:: Data supplied

@[simp] theorem rushQueue_stopServingOf (a : Addr) (s : State) :
    (State.stopServingOf a s).store.rushQueue = s.store.rushQueue := by
  simp only [State.stopServingOf]
  repeat' split
  all_goals simp

@[simp] theorem rushQueue_setJoinQueue (l : List Joiner) (s : State) :
    (State.setJoinQueue l s).store.rushQueue = s.store.rushQueue := by
  simp [State.setJoinQueue]

@[simp] theorem rushQueue_leaveQueue (a : Addr) (s : State) :
    (State.leaveQueue a s).store.rushQueue = s.store.rushQueue := by
  simp [State.leaveQueue]

@[simp] theorem rushQueue_enterQueue (a : Addr) (s : State) :
    (State.enterQueue a s).store.rushQueue = s.store.rushQueue := by
  simp only [State.enterQueue]
  repeat' split
  all_goals simp

@[simp] theorem rushQueue_judgeProvider (a : Addr) (s : State) :
    (State.judgeProvider a s).store.rushQueue = s.store.rushQueue := by
  simp only [State.judgeProvider]
  repeat' split
  all_goals simp

@[simp] theorem rushQueue_tryServe (s : State) : (State.tryServe s).store.rushQueue = s.store.rushQueue := by
  simp only [State.tryServe]
  repeat' split
  all_goals simp

@[simp] theorem rushQueue_snapAppeared (s : State) : (State.snapAppeared s).store.rushQueue = s.store.rushQueue := by
  simp only [State.snapAppeared]
  repeat' split
  all_goals simp

@[simp] theorem rushQueue_rejoin (c : Cause) (s : State) : (State.rejoin c s).store.rushQueue = s.store.rushQueue := by
  simp only [State.rejoin]
  repeat' split
  all_goals simp

@[simp] theorem rushQueue_enterJoining (c : Cause) (s : State) :
    (State.enterJoining c s).store.rushQueue = s.store.rushQueue := by
  simp [State.enterJoining]

@[simp] theorem rushQueue_startJoin (s : State) : (State.startJoin s).store.rushQueue = s.store.rushQueue := by
  simp [State.startJoin]

@[simp] theorem rushQueue_bufferFrame (f : BufferedFrame) (s : State) :
    (State.bufferFrame f s).store.rushQueue = s.store.rushQueue := by
  simp only [State.bufferFrame]
  repeat' split
  all_goals simp

@[simp] theorem rushQueue_joinedRecord (s : State) (h : Handle) :
    (State.joinedRecord s h).store.rushQueue = s.store.rushQueue := by
  simp only [State.joinedRecord]
  repeat' split
  all_goals simp

@[simp] theorem rushQueue_joinedPosition (s : State) (p : PosIx) :
    (State.joinedPosition s p).store.rushQueue = s.store.rushQueue := by
  simp only [State.joinedPosition]
  repeat' split
  all_goals simp

@[simp] theorem rushQueue_completeJoin (c : Cause) (s : State) :
    (State.completeJoin c s).store.rushQueue = s.store.rushQueue := by
  simp [State.completeJoin]

@[simp] theorem rushQueue_loadSnapshot (n : SnapIn) (s : State) :
    (State.loadSnapshot n s).store.rushQueue = s.store.rushQueue := by
  simp [State.loadSnapshot]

::::

Task item: Determine how many lines above hold the word "tryServe", then give only that number.

Reply: 2